▶ [Your task] Find the line holding "induction bits with" in the entries below. Give it again exactly, along with every line after it up to and including the line holding "have hx := natOfBits_lt xs".

▶ [Saved entries]
********

-- ==== Sys2Proof/Laws/Codec.lean ====
section
/-! SUPPORT. The layouts read back what they wrote, part by part: numbers of several characters, the fields
of each body, the bits of a character; and a frame sent is a frame carried. -/

namespace Sys2Proof.Machine

@[simp] theorem leBytes_length (n v : Nat) : (leBytes n v).length = n := by
  induction n generalizing v with
  | zero => rfl
  | succ n ih => simp [leBytes, ih]

/-- A number of several characters, read back. -/
theorem leNat_leBytes (n v : Nat) : leNat (leBytes n v) = v % 256 ^ n := by
  induction n generalizing v with
  | zero => simp [leBytes, leNat, Nat.mod_one]
  | succ n ih =>
    simp only [leBytes, leNat, ih, BitVec.toNat_ofNat]
    have h : v % 256 ^ (n + 1) = v % 256 + 256 * (v / 256 % 256 ^ n) := by
      rw [Nat.pow_succ, Nat.mul_comm (256 ^ n) 256, Nat.mod_mul]
    exact h.symm

theorem leNat_leBytes_toNat {w : Nat} (n : Nat) (hw : w = 8 * n) (v : BitVec w) :
    leNat (leBytes n v.toNat) = v.toNat := by
  subst hw
  rw [leNat_leBytes, Nat.mod_eq_of_lt]
  have := v.isLt
  rw [Nat.pow_mul] at this
  exact this

theorem word_of_two (k : BitVec 16) : BitVec.ofNat 16 (leNat (leBytes 2 k.toNat)) = k := by
  rw [leNat_leBytes_toNat 2 rfl]
  simp

/-- The two characters of a key, as the parsers match them. -/
theorem leBytes_two (v : Nat) : leBytes 2 v = [BitVec.ofNat 8 v, BitVec.ofNat 8 (v / 256)] := rfl

theorem leBytes_four (v : Nat) : leBytes 4 v = [BitVec.ofNat 8 v, BitVec.ofNat 8 (v / 256),
    BitVec.ofNat 8 (v / 256 / 256), BitVec.ofNat 8 (v / 256 / 256 / 256)] := rfl

/-- The content of a HEAD or FOUND, read back. -/
theorem parseHead_headContent (b : HeadBody) (h : b.entries.length = 4) : parseHead (headContent b) = some b := by
  obtain ⟨j, q, n, r, s, c, es⟩ := b
  have hq := word_of_two q
  have hr : BitVec.ofNat 32 (leNat (leBytes 4 r.toNat)) = r := by
    rw [leNat_leBytes_toNat 4 rfl]; simp
  have hs : BitVec.ofNat 128 (leNat (leBytes 16 s.toNat)) = s := by
    rw [leNat_leBytes_toNat 16 rfl]; simp
  rw [leBytes_two] at hq
  rw [leBytes_four] at hr
  simp only [headContent, leBytes_two, leBytes_four, List.cons_append, List.nil_append, List.append_assoc]
  simp only [parseHead]
  have hd : (leBytes 16 s.toNat ++ c :: es).drop 16 = c :: es := by
    rw [List.drop_append_of_le_length (by simp)]
    simp [List.drop_eq_nil_of_le]
  have ht : (leBytes 16 s.toNat ++ c :: es).take 16 = leBytes 16 s.toNat := by
    rw [List.take_append_of_le_length (by simp)]
    exact List.take_of_length_le (by simp)
  simp only [hd, ht]
  rw [if_pos h, hq, hr, hs]

theorem low_of_append {m : Nat} (u : BitVec m) (x : BitVec 5) : (u ++ x).extractLsb' 0 5 = x := by
  ext i hi
  simp [BitVec.getElem_extractLsb', BitVec.getLsbD_append, hi]

theorem high_of_append (u : BitVec 3) (x : BitVec 5) : (u ++ x).extractLsb' 5 3 = u := by
  ext i hi
  rw [BitVec.getElem_extractLsb', BitVec.getLsbD_append]
  simp [hi]

theorem middle_of_append (u : BitVec 1) (m : BitVec 2) (x : BitVec 5) :
    (u ++ m ++ x).extractLsb' 5 2 = m := by
  ext i hi
  rw [BitVec.getElem_extractLsb', BitVec.getLsbD_append, BitVec.getLsbD_append]
  simp [hi]

theorem top_of_append (u : BitVec 1) (m : BitVec 2) (x : BitVec 5) : (u ++ m ++ x).extractLsb' 7 1 = u := by
  ext i hi
  obtain rfl : i = 0 := by omega
  rw [BitVec.getElem_extractLsb', BitVec.getLsbD_append, BitVec.getLsbD_append]
  simp

theorem ofNat_val_toFin (p : Station) : (BitVec.ofNat 5 p.val).toFin = p := by
  apply Fin.ext
  simp

/-- A holder record of a PART, read back. -/
theorem parseHolder_read (x : HolderField) :
    parseHolder (x.unused ++ BitVec.ofNat 5 x.station.val) x.remaining = x := by
  unfold parseHolder
  rw [low_of_append, high_of_append, ofNat_val_toFin]

/-- A waiter record of a PART, read back. -/
theorem parseWaiter_read (x : WaiterField) :
    parseWaiter (x.unused ++ x.wanted ++ BitVec.ofNat 5 x.station.val) x.term = x := by
  unfold parseWaiter
  rw [low_of_append, middle_of_append, top_of_append, ofNat_val_toFin]

/-- The slot summary's three fields, read back. -/
theorem summary_read (m : BitVec 2) (h w : Nat) (hh : h ≤ 7) (hw : w ≤ 7) :
    (summaryByte m h w).extractLsb' 6 2 = m ∧ ((summaryByte m h w).extractLsb' 3 3).toNat = h ∧
      ((summaryByte m h w).extractLsb' 0 3).toNat = w := by
  have h1 : (m ++ BitVec.ofNat 3 h ++ BitVec.ofNat 3 w).extractLsb' 6 2 = m := by
    ext i hi
    rw [BitVec.getElem_extractLsb', BitVec.getLsbD_append, BitVec.getLsbD_append]
    simp [hi, show ¬ 6 + i < 3 by omega, show 6 + i - 3 = 3 + i by omega]
  have h2 : (m ++ BitVec.ofNat 3 h ++ BitVec.ofNat 3 w).extractLsb' 3 3 = BitVec.ofNat 3 h := by
    ext i hi
    rw [BitVec.getElem_extractLsb', BitVec.getLsbD_append, BitVec.getLsbD_append]
    simp [hi]
  have h3 : (m ++ BitVec.ofNat 3 h ++ BitVec.ofNat 3 w).extractLsb' 0 3 = BitVec.ofNat 3 w := by
    ext i hi
    rw [BitVec.getElem_extractLsb', BitVec.getLsbD_append, BitVec.getLsbD_append]
    simp [hi]
  unfold summaryByte
  refine ⟨h1, ?_, ?_⟩
  · rw [h2, BitVec.toNat_ofNat]
    omega
  · rw [h3, BitVec.toNat_ofNat]
    omega

theorem pairs_holders (l : List HolderField) : pairs parseHolder (l.flatMap holderChars) = l := by
  induction l with
  | nil => rfl
  | cons x l ih =>
    simp only [List.flatMap_cons, holderChars, List.cons_append, List.nil_append, pairs, parseHolder_read]
    rw [ih]

theorem pairs_waiters (l : List WaiterField) : pairs parseWaiter (l.flatMap waiterChars) = l := by
  induction l with
  | nil => rfl
  | cons x l ih =>
    simp only [List.flatMap_cons, waiterChars, List.cons_append, List.nil_append, pairs, parseWaiter_read]
    rw [ih]

@[simp] theorem holderChars_length (l : List HolderField) : (l.flatMap holderChars).length = 2 * l.length := by
  induction l with
  | nil => rfl
  | cons x l ih => simp [holderChars, ih]; omega

@[simp] theorem waiterChars_length (l : List WaiterField) : (l.flatMap waiterChars).length = 2 * l.length := by
  induction l with
  | nil => rfl
  | cons x l ih => simp [waiterChars, ih]; omega

/-- The content of a PART, read back. -/
theorem parsePart_partContent (b : PartBody) (hh : b.holders.length ≤ 7) (hw : b.waiters.length ≤ 7) :
    parsePart (partContent b) = some b := by
  obtain ⟨i, s, k, m, hs, ws⟩ := b
  have hk := word_of_two k
  rw [leBytes_two] at hk
  obtain ⟨s1, s2, s3⟩ := summary_read m hs.length ws.length hh hw
  simp only [partContent, leBytes_two, List.cons_append, List.nil_append, parsePart, s1, s2, s3, hk]
  have hd : (hs.flatMap holderChars ++ ws.flatMap waiterChars).drop (2 * hs.length) =
      ws.flatMap waiterChars := by
    rw [← holderChars_length hs, List.drop_left]
  have ht : (hs.flatMap holderChars ++ ws.flatMap waiterChars).take (2 * hs.length) =
      hs.flatMap holderChars := by
    rw [← holderChars_length hs, List.take_left]
  rw [if_pos (by rw [List.length_append, holderChars_length, waiterChars_length]; omega), hd, ht, pairs_holders,
    pairs_waiters]

/-- The header's two fields, read back. -/
theorem header_read (f : Frame) :
    headerClass (headerByte f) = f.body.cls ∧ headerSender (headerByte f) = f.sender := by
  have hc : f.body.cls < 8 := by cases f.body <;> simp [Body.cls]
  have hs := f.sender.isLt
  constructor
  · simp only [headerClass, headerByte, BitVec.extractLsb'_toNat, BitVec.toNat_ofNat, Nat.shiftRight_eq_div_pow]
    omega
  · apply Fin.ext
    simp only [headerSender, headerByte, BitVec.toFin_extractLsb', BitVec.toNat_ofNat, Fin.val_ofNat]
    omega

/-! ## Characters as bits -/

/-- The bits of a character, taken back in the order they went out. -/
theorem charOfBits_charBits (isHeader : Bool) (b : Byte) : charOfBits isHeader (charBits isHeader b) = b := by
  have h : charOfBits false (charBits false b) = b := by
    have all : ∀ n : Fin 256, charOfBits false (charBits false (BitVec.ofFin n)) = BitVec.ofFin n := by
      decide +kernel
    exact all b.toFin
  cases isHeader
  · exact h
  · simpa [charOfBits, charBits] using h

/-! ## The own frame on the line -/

/-- Cells sampled as they were sent carry the frame (R148). -/
theorem contest_self (i : Nat) (l : List Bool) : contest i l l = .carried := by
  induction l generalizing i with
  | nil => rfl
  | cons b l ih => simp [contest, ih]

/-- The own frame, heard cell for cell, is carried. -/
@[simp] theorem sentOf_own (o : Offer) (n : Nat) (w : List Bool) :
    sentOf (some o) (hear o.frame n w).levels = .carried :=
  contest_self 0 _

/-- Bits as a number, most significant first. -/
def natOfBits (bits : List Bool) : Nat := bits.foldl (fun n b => 2 * n + b.toNat) 0

theorem natOfBits_foldl (bits : List Bool) (n : Nat) :
    bits.foldl (fun n b => 2 * n + b.toNat) n = 2 ^ bits.length * n + natOfBits bits := by
  unfold natOfBits
  induction bits generalizing n with
  | nil => simp
  | cons b bits ih =>
    rw [List.foldl_cons, List.foldl_cons, ih, ih (2 * 0 + b.toNat), List.length_cons, Nat.pow_succ]
    ring

theorem natOfBits_cons (b : Bool) (bits : List Bool) : natOfBits (b :: bits) = 2 ^ bits.length * b.toNat + natOfBits bits := by
  conv => lhs; unfold natOfBits
  rw [List.foldl_cons, natOfBits_foldl]
  simp

theorem natOfBits_lt (bits : List Bool) : natOfBits bits < 2 ^ bits.length := by
  induction bits with
  | nil => decide
  | cons b bits ih =>
    rw [natOfBits_cons, List.length_cons, Nat.pow_succ]
    cases b <;> simp <;> omega

/-- Header data cells against those of a lower header lose (R147). -/
theorem contest_lower {xs ys : List Bool} (i : Nat) (r r' : List Bool) (h1 : 1 ≤ i) (h2 : i + ys.length ≤ 9)
    (hl : xs.length = ys.length) (h : natOfBits xs < natOfBits ys) :
    contest i (ys.map not ++ r) (xs.map not ++ r') = .lost := by
  induction ys generalizing xs i with
  | nil => simp [natOfBits] at h
  | cons y ys ih =>
    cases xs with
    | nil => simp at hl
    | cons x xs =>
      simp only [List.length_cons, Nat.add_right_cancel_iff] at hl h2
      have hx := natOfBits_lt xs
      have hy := natOfBits_lt ys
      rw [natOfBits_cons, natOfBits_cons] at h
      rw [hl] at h hx
      have h8 : i ≤ 8 := by omega
      cases x <;> cases y <;> simp [contest, h1, h8] at h ⊢
      · exact ih (i + 1) (by omega) (by omega) hl h
      · omega
      · exact ih (i + 1) (by omega) (by omega) hl h

/-- A header's number is that of its bits in the order they go out (R100). -/
theorem natOfBits_charBits (b : Byte) : natOfBits (charBits true b) = b.toNat := by
  revert b
  decide +kernel

/-- The own frame loses to one with a lower header (R147). -/
theorem sentOf_lower {o : Offer} {f : Frame} (n : Nat) (w : List Bool) (h : headerByte f < headerByte o.frame) :
    sentOf (some o) (hear f n w).levels = .lost := by
  have e : ∀ g : Frame, frameLevels g = true :: ((charBits true (headerByte g)).map not ++
      (false :: (bodyChars g.body ++ [crc (uncheckedChars g)]).flatMap (charLevels false))) := fun g => by
    simp [frameLevels, encodeFrame, uncheckedChars, levelsOf, charLevels]
  show contest 0 (frameLevels o.frame) (frameLevels f) = .lost
  rw [e, e]
  show contest 1 _ _ = .lost
  exact contest_lower 1 _ _ (Nat.le_refl 1) (Nat.le_refl 9) rfl
    (by rw [natOfBits_charBits, natOfBits_charBits]; exact BitVec.lt_def.mp h)

/-! ## Phases to cells -/

/-- A cell held at one level for its twelve phases. -/
def heldCell (l : Bool) : Cell := { s5 := l, s6 := l, s7 := l }

/-- Twelve looks at one level from a cell boundary close one cell of that level, and leave a cell boundary. -/
theorem looks_held (seen l : Bool) (ls : List Bool) :
    looks (Sampler.boundary seen) (List.replicate 12 l ++ ls) =
      ((looks (Sampler.boundary l) ls).1,
        { edge := l && !seen, cut := false, cell := heldCell l } :: (looks (Sampler.boundary l) ls).2) := by
  cases seen <;> cases l <;>
    simp [List.replicate, looks, look, Sampler.boundary, Sampler.close, closeCell, heldCell]

/-- LINE held at each level for its twelve phases gives one cell of each level (R140, R141). -/
theorem cellsOf_held (levels : List Bool) (seen : Bool) :
    cellsOf (Sampler.boundary seen) (levels.flatMap (List.replicate 12)) = levels.map heldCell := by
  unfold cellsOf
  induction levels generalizing seen with
  | nil => cases seen <;> rfl
  | cons l ls ih =>
    rw [List.flatMap_cons, List.append_assoc, looks_held]
    simp only [List.map_cons, ih]

end Sys2Proof.Machine
end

********

▶ [Answer space]
  induction bits with
  | nil => decide
  | cons b bits ih =>
    rw [natOfBits_cons, List.length_cons, Nat.pow_succ]
    cases b <;> simp <;> omega

/-- Header data cells against those of a lower header lose (R147). -/
theorem contest_lower {xs ys : List Bool} (i : Nat) (r r' : List Bool) (h1 : 1 ≤ i) (h2 : i + ys.length ≤ 9)
    (hl : xs.length = ys.length) (h : natOfBits xs < natOfBits ys) :
    contest i (ys.map not ++ r) (xs.map not ++ r') = .lost := by
  induction ys generalizing xs i with
  | nil => simp [natOfBits] at h
  | cons y ys ih =>
    cases xs with
    | nil => simp at hl
    | cons x xs =>
      simp only [List.length_cons, Nat.add_right_cancel_iff] at hl h2
      have hx := natOfBits_lt xs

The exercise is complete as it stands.